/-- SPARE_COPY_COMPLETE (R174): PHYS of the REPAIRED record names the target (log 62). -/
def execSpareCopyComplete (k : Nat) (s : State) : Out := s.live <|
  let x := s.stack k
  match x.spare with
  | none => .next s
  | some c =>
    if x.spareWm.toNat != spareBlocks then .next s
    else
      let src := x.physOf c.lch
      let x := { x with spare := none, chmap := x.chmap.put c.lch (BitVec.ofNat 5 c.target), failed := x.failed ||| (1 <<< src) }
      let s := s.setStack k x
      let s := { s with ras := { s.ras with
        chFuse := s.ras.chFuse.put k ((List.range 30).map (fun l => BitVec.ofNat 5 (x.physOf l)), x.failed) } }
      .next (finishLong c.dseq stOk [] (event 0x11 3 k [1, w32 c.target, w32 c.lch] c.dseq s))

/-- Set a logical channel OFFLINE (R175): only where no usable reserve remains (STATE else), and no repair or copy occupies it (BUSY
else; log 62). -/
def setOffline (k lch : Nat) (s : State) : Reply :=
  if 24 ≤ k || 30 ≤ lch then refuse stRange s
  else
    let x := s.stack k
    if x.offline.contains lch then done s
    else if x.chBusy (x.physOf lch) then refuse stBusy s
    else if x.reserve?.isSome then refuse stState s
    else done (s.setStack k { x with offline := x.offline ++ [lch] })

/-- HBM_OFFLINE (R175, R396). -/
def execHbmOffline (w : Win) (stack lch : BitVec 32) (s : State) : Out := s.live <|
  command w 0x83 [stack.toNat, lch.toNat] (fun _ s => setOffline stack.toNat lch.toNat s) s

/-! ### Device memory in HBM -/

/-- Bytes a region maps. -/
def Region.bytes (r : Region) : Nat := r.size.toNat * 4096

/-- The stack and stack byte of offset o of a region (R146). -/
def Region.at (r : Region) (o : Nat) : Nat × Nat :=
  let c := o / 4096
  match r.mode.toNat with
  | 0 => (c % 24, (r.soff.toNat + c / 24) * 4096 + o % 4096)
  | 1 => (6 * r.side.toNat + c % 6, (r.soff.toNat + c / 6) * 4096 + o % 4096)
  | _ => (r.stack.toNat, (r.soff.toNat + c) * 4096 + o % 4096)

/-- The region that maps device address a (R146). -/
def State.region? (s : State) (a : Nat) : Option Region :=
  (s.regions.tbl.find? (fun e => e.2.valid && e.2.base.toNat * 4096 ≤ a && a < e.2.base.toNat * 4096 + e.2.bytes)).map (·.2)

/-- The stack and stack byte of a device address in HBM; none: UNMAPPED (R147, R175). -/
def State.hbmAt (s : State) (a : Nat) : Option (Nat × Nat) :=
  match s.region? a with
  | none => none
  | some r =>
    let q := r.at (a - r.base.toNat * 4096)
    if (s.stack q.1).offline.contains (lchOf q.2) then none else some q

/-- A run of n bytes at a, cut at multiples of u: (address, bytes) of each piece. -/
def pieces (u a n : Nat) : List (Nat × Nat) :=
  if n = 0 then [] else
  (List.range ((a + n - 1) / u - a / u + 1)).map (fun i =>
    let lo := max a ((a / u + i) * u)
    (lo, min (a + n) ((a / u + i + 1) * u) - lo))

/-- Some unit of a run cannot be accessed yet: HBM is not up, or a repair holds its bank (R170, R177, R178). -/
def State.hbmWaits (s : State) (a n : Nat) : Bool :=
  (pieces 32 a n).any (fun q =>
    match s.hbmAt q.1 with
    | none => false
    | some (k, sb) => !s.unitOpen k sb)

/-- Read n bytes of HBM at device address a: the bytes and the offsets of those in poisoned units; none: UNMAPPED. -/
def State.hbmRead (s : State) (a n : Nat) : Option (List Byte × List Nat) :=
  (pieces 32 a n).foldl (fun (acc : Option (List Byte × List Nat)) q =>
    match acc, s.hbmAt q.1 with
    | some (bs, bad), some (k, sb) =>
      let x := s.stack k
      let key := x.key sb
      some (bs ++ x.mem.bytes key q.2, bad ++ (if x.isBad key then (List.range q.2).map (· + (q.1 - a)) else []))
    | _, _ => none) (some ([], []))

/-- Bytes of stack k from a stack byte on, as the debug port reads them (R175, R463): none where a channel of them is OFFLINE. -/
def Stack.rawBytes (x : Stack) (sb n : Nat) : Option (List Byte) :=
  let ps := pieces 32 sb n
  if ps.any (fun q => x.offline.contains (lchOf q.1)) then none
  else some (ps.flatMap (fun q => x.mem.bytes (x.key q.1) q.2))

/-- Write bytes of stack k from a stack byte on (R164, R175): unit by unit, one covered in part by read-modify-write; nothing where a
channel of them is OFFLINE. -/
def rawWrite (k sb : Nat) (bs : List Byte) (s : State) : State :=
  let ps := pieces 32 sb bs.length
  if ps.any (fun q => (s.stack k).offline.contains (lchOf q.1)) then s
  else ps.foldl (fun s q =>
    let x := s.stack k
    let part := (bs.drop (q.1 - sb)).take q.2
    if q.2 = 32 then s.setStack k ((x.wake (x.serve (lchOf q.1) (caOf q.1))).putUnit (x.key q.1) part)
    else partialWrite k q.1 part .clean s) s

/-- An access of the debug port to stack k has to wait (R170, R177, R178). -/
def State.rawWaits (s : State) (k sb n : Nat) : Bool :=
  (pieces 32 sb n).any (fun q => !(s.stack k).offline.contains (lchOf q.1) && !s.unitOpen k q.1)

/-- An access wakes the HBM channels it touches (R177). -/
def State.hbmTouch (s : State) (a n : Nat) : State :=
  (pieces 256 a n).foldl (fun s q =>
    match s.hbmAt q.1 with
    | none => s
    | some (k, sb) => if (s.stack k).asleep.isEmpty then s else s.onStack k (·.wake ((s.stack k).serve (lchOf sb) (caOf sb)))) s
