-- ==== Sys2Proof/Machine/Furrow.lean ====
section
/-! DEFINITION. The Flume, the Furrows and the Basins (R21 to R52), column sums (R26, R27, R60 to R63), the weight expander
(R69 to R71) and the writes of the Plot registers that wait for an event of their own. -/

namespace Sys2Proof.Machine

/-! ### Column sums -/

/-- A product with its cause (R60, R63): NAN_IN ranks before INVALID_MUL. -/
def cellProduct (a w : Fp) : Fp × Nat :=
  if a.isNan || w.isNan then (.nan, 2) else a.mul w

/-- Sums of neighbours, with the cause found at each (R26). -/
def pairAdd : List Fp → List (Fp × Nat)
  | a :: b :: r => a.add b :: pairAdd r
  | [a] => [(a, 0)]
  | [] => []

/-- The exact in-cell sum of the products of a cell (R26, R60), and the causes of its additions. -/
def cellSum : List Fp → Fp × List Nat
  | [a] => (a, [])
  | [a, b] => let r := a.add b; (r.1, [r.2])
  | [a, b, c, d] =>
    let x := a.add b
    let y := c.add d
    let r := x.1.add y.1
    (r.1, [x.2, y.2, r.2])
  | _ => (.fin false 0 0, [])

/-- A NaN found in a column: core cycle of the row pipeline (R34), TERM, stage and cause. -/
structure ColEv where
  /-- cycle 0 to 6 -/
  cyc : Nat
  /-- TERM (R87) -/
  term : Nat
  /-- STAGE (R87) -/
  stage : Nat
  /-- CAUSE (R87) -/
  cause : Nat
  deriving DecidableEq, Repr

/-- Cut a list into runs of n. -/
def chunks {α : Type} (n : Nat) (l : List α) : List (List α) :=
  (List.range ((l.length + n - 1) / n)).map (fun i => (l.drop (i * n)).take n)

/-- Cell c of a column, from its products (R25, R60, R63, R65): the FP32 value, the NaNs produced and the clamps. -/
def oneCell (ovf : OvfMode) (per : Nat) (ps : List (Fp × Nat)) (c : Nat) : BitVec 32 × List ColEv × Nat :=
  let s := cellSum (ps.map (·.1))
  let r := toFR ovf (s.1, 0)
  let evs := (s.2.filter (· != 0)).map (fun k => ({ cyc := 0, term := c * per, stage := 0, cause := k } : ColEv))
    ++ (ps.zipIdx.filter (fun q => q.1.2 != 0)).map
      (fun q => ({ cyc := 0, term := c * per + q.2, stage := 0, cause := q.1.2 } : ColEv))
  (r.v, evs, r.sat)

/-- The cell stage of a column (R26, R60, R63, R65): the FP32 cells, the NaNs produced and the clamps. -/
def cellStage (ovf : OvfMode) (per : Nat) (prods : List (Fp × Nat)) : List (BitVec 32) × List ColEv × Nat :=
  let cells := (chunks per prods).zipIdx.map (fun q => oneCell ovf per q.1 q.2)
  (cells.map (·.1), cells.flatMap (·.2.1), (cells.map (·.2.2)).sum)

----

Your instructions: The listing above holds a line with "each piece. -/" and a line with "let key := x.key sb". Print the stretch from the first through the second, exactly and alone.

Completed task:
/-- A run of n bytes at a, cut at multiples of u: (address, bytes) of each piece. -/
def pieces (u a n : Nat) : List (Nat × Nat) :=
  if n = 0 then [] else
  (List.range ((a + n - 1) / u - a / u + 1)).map (fun i =>
    let lo := max a ((a / u + i) * u)
    (lo, min (a + n) ((a / u + i + 1) * u) - lo))

/-- Some unit of a run cannot be accessed yet: HBM is not up, or a repair holds its bank (R170, R177, R178). -/
def State.hbmWaits (s : State) (a n : Nat) : Bool :=
  (pieces 32 a n).any (fun q =>
    match s.hbmAt q.1 with
    | none => false
    | some (k, sb) => !s.unitOpen k sb)

/-- Read n bytes of HBM at device address a: the bytes and the offsets of those in poisoned units; none: UNMAPPED. -/
def State.hbmRead (s : State) (a n : Nat) : Option (List Byte × List Nat) :=
  (pieces 32 a n).foldl (fun (acc : Option (List Byte × List Nat)) q =>
    match acc, s.hbmAt q.1 with
    | some (bs, bad), some (k, sb) =>
      let x := s.stack k
      let key := x.key sb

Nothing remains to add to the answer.